The Software Devloveper, stylized as The Software DevLOVEper, is an Indian Telugu-language romantic comedy drama web series written and directed by K. Subbu. Created by Infinitum Media, the series has an ensemble cast of Shanmukh Jaswanth Kandregula, Vaishnavi Chaitanya, Pruthvi Mukka, Jhakaas Pruthvi and Iduri Sri Priya. The ten-episode series premiered on YouTube on 31 July 2020.

== Synopsis ==
A group of four people including Shannu work in a social software company when a new girl, Vaishnavi, joins their team.

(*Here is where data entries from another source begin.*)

theorem sampleWith_phasesOk {tan : F32 → F32} {dt : F32} (hd : between fZero dt fOne) {s : State} (hc : configOk s)
    (hp : phasesOk s) : phasesOk (sampleWith tan dt s) := by
  rw [phasesOk, sampleWith_frame]
  exact mixOscillators_phasesOk hc hp hd

theorem sampleWith_ratesOk {tan : F32 → F32} {dt : F32} {s : State} (h : ratesOk s) : ratesOk (sampleWith tan dt s) := by
  rw [sampleWith_frame]
  exact h

theorem sampleWith_envOk {tan : F32 → F32} {dt : F32} {s : State} (he : envOk s) (hr : ratesOk s) :
    envOk (sampleWith tan dt s) :=
  envOk_congr (s := envStep s) (by rw [sampleWith_frame]) (by rw [sampleWith_frame]) (envStep_envOk he hr)

/-! ## What a tick keeps -/

/-- The samples of a tick run under a legal configuration. -/
theorem tickControl_configOk (now : U32) {s : State} (h : configOk s) : configOk (tickControl now s) := by
  rw [configOk, tickControl_cfg]
  exact adopt_configOk h

/-- The phase increment of a tick lies in [0,1], so each sample of the block wraps its phases into range. -/
theorem tickWith_phasesOk (n : Nat) (tan : F32 → F32) (now : U32) {s : State} (hc : controlOk s) (hp : phasesOk s) :
    phasesOk (tickWith n tan now s) := by
  obtain ⟨-, pitches, -, -, config, voice⟩ := hc
  have hd := tickControl_dt now pitches voice
  have start : phasesOk (tickControl now s) := by rw [tickControl_frame]; exact hp
  exact (samplesWith_keeps (fun u => configOk u ∧ phasesOk u)
    (fun _ ⟨c, p⟩ => ⟨sampleWith_configOk c, sampleWith_phasesOk hd c p⟩) n
    ⟨tickControl_configOk now config, start⟩).2

/-- The control half sets rates in range, and with them each sample keeps the envelope in range. -/
theorem tickWith_envOk (n : Nat) (tan : F32 → F32) (now : U32) {s : State} (hc : configOk s) (he : envOk s) :
    envOk (tickWith n tan now s) :=
  (samplesWith_keeps (fun u => envOk u ∧ ratesOk u)
    (fun _ ⟨e, r⟩ => ⟨sampleWith_envOk e r, sampleWith_ratesOk r⟩) n
    ⟨tickControl_envOk now he, tickControl_ratesOk now hc⟩).1

/-- The cutoff follows a target that the configuration and the envelope keep in range. -/
theorem tickWith_cutoffOk (n : Nat) (tan : F32 → F32) (now : U32) {s : State} (hc : configOk s) (he : envOk s)
    (hf : cutoffOk s) : cutoffOk (tickWith n tan now s) := by
  have start : cutoffOk (tickControl now s) := by rw [tickControl_frame]; exact hf
  exact (samplesWith_keeps (fun u => cutoffOk u ∧ configOk u ∧ envOk u ∧ ratesOk u)
    (fun _ ⟨f, c, e, r⟩ => ⟨sampleWith_cutoff c e r f, sampleWith_configOk c, sampleWith_envOk e r, sampleWith_ratesOk r⟩) n
    ⟨start, tickControl_configOk now hc, tickControl_envOk now he, tickControl_ratesOk now hc⟩).1

/-! ## The signal invariants -/

/-- Settles O57: a tick keeps the phases in range, any other step leaves them alone. -/
theorem stepKeepsPhasesInRange : Obligations.StepKeepsPhasesInRange := by
  unfold Obligations.StepKeepsPhasesInRange
  intro s t hc hp hstep
  obtain ⟨now, rest, rfl⟩ | same := step_tick_or_sameSignal hstep
  · exact tickWith_phasesOk _ _ now hc hp
  · rw [phasesOk, same.oscPhase]
    exact hp

/-- Settles O58: a tick keeps the envelope in range, any other step leaves it alone. -/
theorem stepKeepsTheEnvelopeInRange : Obligations.StepKeepsTheEnvelopeInRange := by
  unfold Obligations.StepKeepsTheEnvelopeInRange
  intro s t ⟨_, _, _, _, config, _⟩ he hstep
  obtain ⟨now, rest, rfl⟩ | same := step_tick_or_sameSignal hstep
  · exact tickWith_envOk _ _ now config he
  · exact envOk_congr same.envValue same.envStage he

/-- Settles O59: a tick keeps the cutoff in range, any other step leaves it alone. -/
theorem stepKeepsTheCutoffInRange : Obligations.StepKeepsTheCutoffInRange := by
  unfold Obligations.StepKeepsTheCutoffInRange
  intro s t ⟨_, _, _, _, config, _⟩ he hf hstep
  obtain ⟨now, rest, rfl⟩ | same := step_tick_or_sameSignal hstep
  · exact tickWith_cutoffOk _ _ now config he hf
  · rw [cutoffOk, same.filtFc]
    exact hf

end Sys2Proof.Machine

/-! PROOFS. The register window and its ports (20_memory.md R71 to R76): decoding undoes encoding, a step runs one decoded
frame, and what an aligned access, an ignored one and an illegal one change. -/

namespace Sys2Proof.Machine

/-! ## Decode of encode -/

/-- An event word built from its fields decodes on those fields, in the priority order of R92. -/
theorem decodeEvent_evtWord (chan status : BitVec 4) (pitch : BitVec 7) (x15 : Bool) (vel : BitVec 7) (x23 : Bool)
    (b3 : U8) : decodeEvent (evtWord chan status pitch x15 vel x23 b3) =
      if status = 8 then .noteOff chan pitch x15 vel x23 b3
      else if status = 9 then if vel = 0 then .noteOnVel0 chan pitch x15 x23 b3 else .noteOn chan pitch x15 vel x23 b3
      else .evtIgnore chan status pitch x15 vel x23 b3 := by
  obtain ⟨hchan, hstatus, hpitch, hx15, hvel, hx23, hb3⟩ := evtWord_fields chan status pitch x15 vel x23 b3
  rw [decodeEvent, hchan, hstatus, hpitch, hx15, hvel, hx23, hb3]

theorem reservedOffset_aligned {addr : Offset} (h : reservedOffset addr = true) : addr.toNat % 4 = 0 := by
  obtain ⟨aligned, -⟩ := Bool.and_eq_true_iff.1 h
  exact of_decide_eq_true aligned

/-- Settles O1, by the rows of the opcode table. An event row needs its word's fields back, a reserved offset and an
illegal access need the operand to be well formed; every other frame has a literal offset or selector, which the decoder's
table maps back to its row, and an internal row has no frame (R118). -/
theorem decodeOfEncodeGivesTheInstructionBack : Obligations.DecodeOfEncodeGivesTheInstructionBack := by
  unfold Obligations.DecodeOfEncodeGivesTheInstructionBack
  intro i f wf h
  cases i with
  | noteOff chan pitch x15 vel x23 b3 =>
    cases h
    exact decodeEvent_evtWord ..
  | noteOnVel0 chan pitch x15 x23 b3 =>
    cases h
    exact decodeEvent_evtWord ..
  | noteOn chan pitch x15 vel x23 b3 =>
    cases h
    have hvel : vel ≠ 0 := of_decide_eq_true wf
    exact (decodeEvent_evtWord ..).trans (if_neg hvel)
  | evtIgnore chan status pitch x15 vel x23 b3 =>
    cases h
    obtain ⟨h8, h9⟩ : status ≠ 8 ∧ status ≠ 9 := by simpa [Instr.wellFormed] using wf
    exact (decodeEvent_evtWord ..).trans ((if_neg h8).trans (if_neg h9))
  | rdReserved addr =>
    cases h
    exact (decode_read (reservedOffset_aligned wf)).trans (decodeRead_reserved wf)
  | wrReserved addr v =>
    cases h
    exact (decode_write v (reservedOffset_aligned wf)).trans (decodeWrite_reserved v wf)
  | busError a =>
    cases h
    exact decode_illegal (by simpa [Instr.wellFormed] using wf)
  | _ => cases h <;> rfl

Shannu falls in love with Vaishnavi and tries to spend time with her, but she treats him like a friend. Later, she thought that Mr. Shannu loves her, but when she cross checked if Shannu loves her or not, he lies that he is treating her as a friend. When he realized that she cross checked and she loves him too. He messages her that he loves her. But she hadn't seen the message, her father saw this message and took away her phone. Later Vaishnavi marries another guy. At the end, she realises that he always loved her. At the end of Season 1, it is shown that Shannu goes abroad for onsite.

== Cast ==

- Shanmukh Jaswanth Kandregula as Shanmukh "Shannu" Jaswanth
- Vaishnavi Chaitanya as Vaishnavi
- Pruthvi Mukka as DC Don
- Nagarapu Pruthvi as Marvel Manohar
- Iduri Sri Priya as Harika
- Palaparthi Sri Vidya as HR Manager Shruti
- Jaya Chandra as Manager Aravind
- Subbu K as Advisor
- Pravallika Damerla as Priya

== Production ==
In an interview to Sakshi, director Subbu said that he didn't have a plan of making the first season. He rather wrote a story that needs a basic plot. He then confirmed that the story he initially wrote will be made as the second season.

== Episodes ==

=== Season 1 (2020) ===

| No. overall | No. in season | Directed by | Written by | Original release date |
|---|---|---|---|---|
| 1 | 1 | K. Subbu | K. Subbu | July 31, 2020 |
| 2 | 2 | K. Subbu | K. Subbu | August 11, 2020 |
| 3 | 3 | K. Subbu | K. Subbu | August 21, 2020 |
| 4 | 4 | K. Subbu | K. Subbu | August 28, 2020 |
| 5 | 5 | K. Subbu | K. Subbu | September 8, 2020 |
| 6 | 6 | K. Subbu | K. Subbu | September 18, 2020 |
| 7 | 7 | K. Subbu | K. Subbu | September 25, 2020 |
| 8 | 8 | K. Subbu | K. Subbu | October 6, 2020 |
| 9 | 9 | K. Subbu | K. Subbu | October 16, 2020 |
| 10 | 10 | K. Subbu | K. Subbu | October 27, 2020 |

== Reception ==
Upon release, the first season obtained more than 158 million (15.8 crore) views combined. Karthik Keramulu of Film Companion quoted it as the "Baahubali of Telugu YouTube" but criticized the performance of Shanmukh and stated "Plus, the main problem with Shanmukh, as an actor, is that he’s not convincing enough. To put it mildly, he needs acting classes.".